WHAT YOU WILL DO | Within the records below is a range that opens at the line with "z52 z53 z54" and closes at the line with "theorem State.elapse_memOk (x0". Return that range word for word, both ends included, and only that range.

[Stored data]
theorem execCplRetransmit_memOk (x0) (x1 : State) (h1 : x1.MemOk) : Outcome.MemOk (execCplRetransmit x0 x1) := by
  unfold execCplRetransmit
  extract_lets +onlyGivenNames y1
  clear_value y1
  extract_lets +onlyGivenNames y2
  clear_value y2
  extract_lets +onlyGivenNames y3
  clear_value y3
  refine outOk_ite ?_ ?_
  · refine outOk_next ?_
    exact h1
  · refine outOk_ite ?_ ?_
    · refine outOk_next ?_
      apply State.setStream_memOk
      exact h1
    · extract_lets +onlyGivenNames y4
      clear_value y4
      extract_lets +onlyGivenNames y5
      refine memOk_have (p := State.MemOk y5) ?_ (fun h6 => ?_)
      · unfold y5
        apply State.setStream_memOk
        exact h1
      clear_value y5
      refine outOk_next ?_
      apply State.after_memOk
      (refine ⟨?_⟩; dsimp only; refine State.MemOk.wf ?_)
      exact h6

theorem State.deliverSelf_memOk (x0 : State) (x1) (h0 : x0.MemOk) : State.MemOk (State.deliverSelf x0 x1) := by
  unfold State.deliverSelf
  extract_lets +onlyGivenNames y1
  refine memOk_have (p := Outcome.MemOk y1) ?_ (fun h2 => ?_)
  · unfold y1
    split
    · rename_i z3 z4 z5 z6
      apply execRsv_memOk
      exact h0
    · rename_i z7 z8 z9 z10
      apply execAck_memOk
      exact h0
    · rename_i z11 z12 z13 z14
      apply execDeny_memOk
      exact h0
    · rename_i z15 z16 z17 z18
      apply execTear_memOk
      exact h0
    · rename_i z19 z20 z21 z22
      apply execTack_memOk
      exact h0
    · rename_i z23 z24 z25 z26
      apply execCarry_memOk
      exact h0
    · rename_i z27 z28 z29 z30
      apply execDeliveryNack_memOk
      exact h0
    · rename_i z31 z32 z33 z34
      apply execPeerDownNotice_memOk
      exact h0
    · rename_i z35 z36 z37 z38
      apply execMessageAcknowledgement_memOk
      exact h0
    · rename_i z39 z40 z41 z42
      apply execSmallMessage_memOk
      exact h0
    · rename_i z43 z44 z45 z46 z47 z48 z49 z50 z51 z52 z53 z54
      refine outOk_next ?_
      exact h0
  clear_value y1
  split
  · rename_i z55 z56
    exact h2.next _ rfl
  · rename_i z57 z58
    exact h0

theorem State.railsRise_memOk (x0 : State) (h0 : x0.MemOk) : State.MemOk (State.railsRise x0) := by
  unfold State.railsRise
  refine memOk_ite ?_ ?_
  · (refine ⟨?_⟩; dsimp only; refine State.MemOk.wf ?_)
    exact h0
  · exact h0

theorem State.elapse_memOk (x0 : State) (x1) (h0 : x0.MemOk) : State.MemOk (State.elapse x0 x1) := by
  unfold State.elapse
  extract_lets +onlyGivenNames y1
  refine memOk_have (p := State.MemOk y1) ?_ (fun h2 => ?_)
  · unfold y1
    apply State.railsRise_memOk
    apply State.readMark_memOk
    exact h0
  clear_value y1
  extract_lets +onlyGivenNames y3
  clear_value y3
  extract_lets +onlyGivenNames y4
  clear_value y4
  extract_lets +onlyGivenNames y5
  refine memOk_have (p := State.MemOk y5) ?_ (fun h6 => ?_)
  · unfold y5
    apply State.advance_memOk
    apply State.shiftWaits_memOk
    exact h2
  clear_value y5
  extract_lets +onlyGivenNames y7
  clear_value y7
  apply State.posts_memOk
  (refine ⟨?_⟩; dsimp only; refine State.MemOk.wf ?_)
  exact h6

theorem State.commitFlash_memOk (x0 : State) (h0 : x0.MemOk) : State.MemOk (State.commitFlash x0) := by
  unfold State.commitFlash
  (refine ⟨?_⟩; dsimp only; refine State.MemOk.wf ?_)
  exact h0

theorem execFlashCommit_memOk (x0 : State) (h0 : x0.MemOk) : Outcome.MemOk (execFlashCommit x0) := by
  unfold execFlashCommit
  refine outOk_next ?_
  apply State.commitFlash_memOk
  apply State.after_memOk
  exact h0

theorem State.recordFail_memOk (x0 : State) (x1) (h0 : x0.MemOk) : State.MemOk (State.recordFail x0 x1) := by
  unfold State.recordFail
  extract_lets +onlyGivenNames y1
  refine memOk_have (p := State.MemOk y1) ?_ (fun h2 => ?_)
  · unfold y1
    apply State.count_memOk
    exact h0
  clear_value y1
  (refine ⟨?_⟩; dsimp only; refine State.MemOk.wf ?_)
  exact h2

theorem execFailedStart_memOk (x0) (x1 : State) (h1 : x1.MemOk) : Outcome.MemOk (execFailedStart x0 x1) := by
  unfold execFailedStart
  refine outOk_ite ?_ ?_
  · refine outOk_next ?_
    exact h1
  · refine outOk_ite ?_ ?_
    · refine outOk_next ?_
      apply State.after_memOk
      exact h1
    · refine outOk_next ?_
      apply State.recordFail_memOk
      exact h1

theorem execPatrolScrub_memOk (x0) (x1 : State) (h1 : x1.MemOk) : Outcome.MemOk (execPatrolScrub x0 x1) := by
  unfold execPatrolScrub
  extract_lets +onlyGivenNames y1
  clear_value y1
  extract_lets +onlyGivenNames y2
  refine memOk_have (p := State.MemOk y2) ?_ (fun h3 => ?_)
  · unfold y2
    (refine ⟨?_⟩; dsimp only; refine State.MemOk.wf ?_)
    exact h1
  clear_value y2
  refine outOk_next ?_
  refine memOk_ite ?_ ?_
  · apply State.after_memOk
    exact h3
  · exact h3

theorem State.startNext_memOk (x0 : State) (x1) (x2) (h0 : x0.MemOk) : State.MemOk (State.startNext x0 x1 x2) := by
  induction x2 generalizing x0 x1 h0
  · unfold State.startNext
    exact h0
  · rename_i r0 ih
    unfold State.startNext
    extract_lets +onlyGivenNames y1
    clear_value y1
    split
    · rename_i z2 z3
      exact h0
    · rename_i z4 z5 z6 z7 z8
      refine memOk_ite ?_ ?_
      · exact h0
      · extract_lets +onlyGivenNames y9
        clear_value y9
        refine memOk_ite ?_ ?_
        · apply ih
          apply State.cmdDone_memOk
          apply State.setStream_memOk
          exact h0
        · apply State.post_memOk
          exact h0

theorem State.runLaunch_memOk (x0 : State) (x1) (x2) (x3) (h0 : x0.MemOk) : State.MemOk (State.runLaunch x0 x1 x2 x3) := by
  unfold State.runLaunch
  split
  rename_i z1 z2 z3 z4
  refine memOk_have (p := State.MemOk z3) (pairOk_eq z4 ?_) (fun h5 => ?_)
  · apply State.push_memOk
    exact h0
  refine memOk_ite ?_ ?_
  · apply State.cmdWaits_memOk
    exact h5
  · apply State.cmdDone_memOk
    exact h5

theorem startCmd_memOk (x0 : State) (x1) (x2) (x3) (h0 : x0.MemOk) (hk : ∀ s n q l, s.MemOk → State.MemOk (x3 s n q l)) : Outcome.MemOk (startCmd x0 x1 x2 x3) := by
  unfold startCmd
  extract_lets +onlyGivenNames y1
  clear_value y1
  extract_lets +onlyGivenNames y2
  clear_value y2
  split
  · rename_i z3 z4
    refine outOk_next ?_
    exact h0
  · rename_i z5 z6 z7 z8 z9
    refine outOk_ite ?_ ?_
    · refine outOk_next ?_
      exact h0
    · extract_lets +onlyGivenNames y10
      refine memOk_have (p := State.MemOk y10) ?_ (fun h11 => ?_)
      · unfold y10
        apply State.setStream_memOk
        exact h0
      clear_value y10
      extract_lets +onlyGivenNames y12
      refine memOk_have (p := State.MemOk y12) ?_ (fun h13 => ?_)
      · unfold y12
        split
        · rename_i z14 z15 z16
          apply State.cmdDone_memOk
          exact h11
        · rename_i z17 z18
          apply hk
          exact h11
      clear_value y12
      refine outOk_next ?_
      apply State.startNext_memOk
      exact h13

theorem execLaunchCmd_memOk (x0) (x1 : State) (h1 : x1.MemOk) : Outcome.MemOk (execLaunchCmd x0 x1) := by
  unfold execLaunchCmd
  split
  · rename_i z1 z2 z3
    refine outOk_next ?_
    apply State.startNext_memOk
    apply State.runLaunch_memOk
    exact h1
  · rename_i z4 z5
    apply startCmd_memOk
    · exact h1
    · intro s6 a7 a8 a9 h10
      apply State.runLaunch_memOk
      exact h10

theorem execEventWrite_memOk (x0) (x1 : State) (h1 : x1.MemOk) : Outcome.MemOk (execEventWrite x0 x1) := by
  unfold execEventWrite
  apply startCmd_memOk
  · exact h1
  · intro s1 a2 a3 a4 h5
    apply State.runEventWrite_memOk
    exact h5

theorem State.pollStream_memOk (x0 : State) (x1) (x2) (h0 : x0.MemOk) : OptOk (State.pollStream x0 x1 x2) := by
  unfold State.pollStream
  split
  · rename_i z1 z2 z3
    split
    · rename_i z4 z5 z6 z7 z8
      refine optOk_some ?_
      apply State.startNext_memOk
      apply State.pollEvent_memOk
      exact h0
    · rename_i z9 z10
      exact optOk_none
  · rename_i z11 z12
    exact optOk_none

theorem State.runEventWait_memOk (x0 : State) (x1) (x2) (x3) (h0 : x0.MemOk) : State.MemOk (State.runEventWait x0 x1 x2 x3) := by
  unfold State.runEventWait
  extract_lets +onlyGivenNames y1
  clear_value y1
  refine memOk_ite ?_ ?_
  · apply State.cmdDone_memOk
    exact h0
  · refine memOk_ite ?_ ?_
    · apply State.pollEvent_memOk
      exact h0
    · apply State.pollEvent_memOk
      apply State.after_memOk
      exact h0

theorem execEventWait_memOk (x0) (x1 : State) (h1 : x1.MemOk) : Outcome.MemOk (execEventWait x0 x1) := by
  unfold execEventWait
  split
  · rename_i z1 z2 z3
    refine memOk_have (p := State.MemOk z2) (optOk_eq z3 ?_) (fun h4 => ?_)
    · apply State.pollStream_memOk
      exact h1
    refine outOk_next ?_
    exact h4
  · rename_i z5 z6
    apply startCmd_memOk
    · exact h1
    · intro s7 a8 a9 a10 h11
      apply State.runEventWait_memOk
      exact h11

theorem execEventWaitTimeout_memOk (x0) (x1 : State) (h1 : x1.MemOk) : Outcome.MemOk (execEventWaitTimeout x0 x1) := by
  unfold execEventWaitTimeout
  refine outOk_next ?_
  refine optOk_getD ?_ ?_
  · apply State.pollStream_memOk
    exact h1
  · exact h1

theorem State.runScript_memOk (x0 : State) (x1) (x2) (x3) (h0 : x0.MemOk) : State.MemOk (State.runScript x0 x1 x2 x3) := by
  unfold State.runScript
  extract_lets +onlyGivenNames y1
  clear_value y1
  refine memOk_ite ?_ ?_
  · apply State.cmdDone_memOk
    exact h0
  · refine memOk_ite ?_ ?_
    · apply State.cmdWaits_memOk
      exact h0
    · split
      · rename_i z2 z3
        apply State.cmdDone_memOk
        exact h0
      · rename_i z4 z5 z6
        apply State.cmdWaits_memOk
        apply State.startThread_memOk
        exact h0

theorem execScriptStart_memOk (x0) (x1 : State) (h1 : x1.MemOk) : Outcome.MemOk (execScriptStart x0 x1) := by
  unfold execScriptStart
  apply startCmd_memOk
  · exact h1
  · intro s1 a2 a3 a4 h5
    apply State.runScript_memOk
    exact h5

theorem State.runColl_memOk (x0 : State) (x1) (x2) (x3) (h0 : x0.MemOk) : State.MemOk (State.runColl x0 x1 x2 x3) := by
  unfold State.runColl
  apply State.collStart_memOk
  apply State.cmdWaits_memOk
  exact h0

theorem execCollStart_memOk (x0) (x1 : State) (h1 : x1.MemOk) : Outcome.MemOk (execCollStart x0 x1) := by
  unfold execCollStart
  apply startCmd_memOk
  · exact h1
  · intro s1 a2 a3 a4 h5
    apply State.runColl_memOk
    exact h5

theorem State.runFence_memOk (x0 : State) (x1) (x2) (x3) (h0 : x0.MemOk) : State.MemOk (State.runFence x0 x1 x2 x3) := by
  unfold State.runFence
  extract_lets +onlyGivenNames y1
  clear_value y1
  refine memOk_ite ?_ ?_
  · apply State.cmdDone_memOk
    (refine ⟨?_⟩; dsimp only; refine State.MemOk.wf ?_)
    exact h0
  · apply State.cmdWaits_memOk
    exact h0

theorem execFenceCmd_memOk (x0) (x1 : State) (h1 : x1.MemOk) : Outcome.MemOk (execFenceCmd x0 x1) := by
  unfold execFenceCmd
  split
  · rename_i z1 z2 z3
    refine outOk_next ?_
    apply State.startNext_memOk
    apply State.runFence_memOk
    exact h1
  · rename_i z4 z5
    apply startCmd_memOk
    · exact h1
    · intro s6 a7 a8 a9 h10
      apply State.runFence_memOk
      exact h10

theorem State.runResolve_memOk (x0 : State) (x1) (x2) (x3) (x4) (h0 : x0.MemOk) (hk : ∀ s n b, s.MemOk → State.MemOk (x4 s n b)) : State.MemOk (State.runResolve x0 x1 x2 x3 x4) := by
  unfold State.runResolve
  refine memOk_ite ?_ ?_
  · apply State.cmdDone_memOk
    exact h0
  · split
    · rename_i z1 z2
      apply State.cmdDone_memOk
      exact h0
    · rename_i z3 z4 z5
      extract_lets +onlyGivenNames y6
      refine memOk_have (p := State.MemOk y6) ?_ (fun h7 => ?_)
      · unfold y6
        (refine ⟨?_⟩; dsimp only; refine State.MemOk.wf ?_)
        exact h0
      clear_value y6
      extract_lets +onlyGivenNames y8
      clear_value y8
      extract_lets +onlyGivenNames y9
      clear_value y9
      extract_lets +onlyGivenNames y10
      refine memOk_have (p := State.MemOk y10) ?_ (fun h11 => ?_)
      · unfold y10
        refine memOk_ite ?_ ?_
        · apply State.failWaiter_memOk
          exact h7
        · apply State.retryWaiter_memOk
          apply State.invalidate_memOk
          exact h7
      clear_value y10
      extract_lets +onlyGivenNames y12
      refine memOk_have (p := State.MemOk y12) ?_ (fun h13 => ?_)
      · unfold y12
        split
        · rename_i z14 z15 z16
          apply hk
          exact h11
        · rename_i z17 z18
          exact h11
      clear_value y12
      apply State.cmdDone_memOk
      apply State.updCtx_memOk
      exact h13

theorem execResolve_memOk (x0) (x1 : State) (h1 : x1.MemOk) : Outcome.MemOk (execResolve x0 x1) := by
  unfold execResolve
  apply startCmd_memOk
  · exact h1
  · intro s1 a2 a3 a4 h5
    extract_lets +onlyGivenNames y6
    clear_value y6
    split
    · rename_i z7 z8 z9
      apply State.runResolve_memOk
      · exact h5
      · intro s10 a11 a12 h13
        apply State.startNext_memOk
        apply State.resumeStream_memOk
        exact h13
    · rename_i z14 z15
      apply State.runResolve_memOk
      · exact h5
      · intro s16 a17 a18 h19
        exact h19

theorem State.runShootdown_memOk (x0 : State) (x1) (x2) (x3) (h0 : x0.MemOk) : State.MemOk (State.runShootdown x0 x1 x2 x3) := by
  unfold State.runShootdown
  extract_lets +onlyGivenNames y1
  clear_value y1
  extract_lets +onlyGivenNames y2
  clear_value y2
  refine memOk_ite ?_ ?_
  · apply State.cmdDone_memOk
    exact h0
  · apply State.cmdDone_memOk
    apply State.invalidate_memOk
    exact h0

theorem execShootdown_memOk (x0) (x1 : State) (h1 : x1.MemOk) : Outcome.MemOk (execShootdown x0 x1) := by
  unfold execShootdown
  apply startCmd_memOk
  · exact h1
  · intro s1 a2 a3 a4 h5
    apply State.runShootdown_memOk
    exact h5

ANSWER BOX |
    · rename_i z43 z44 z45 z46 z47 z48 z49 z50 z51 z52 z53 z54
      refine outOk_next ?_
      exact h0
  clear_value y1
  split
  · rename_i z55 z56
    exact h2.next _ rfl
  · rename_i z57 z58
    exact h0

theorem State.railsRise_memOk (x0 : State) (h0 : x0.MemOk) : State.MemOk (State.railsRise x0) := by
  unfold State.railsRise
  refine memOk_ite ?_ ?_
  · (refine ⟨?_⟩; dsimp only; refine State.MemOk.wf ?_)
    exact h0
  · exact h0

theorem State.elapse_memOk (x0 : State) (x1) (h0 : x0.MemOk) : State.MemOk (State.elapse x0 x1) := by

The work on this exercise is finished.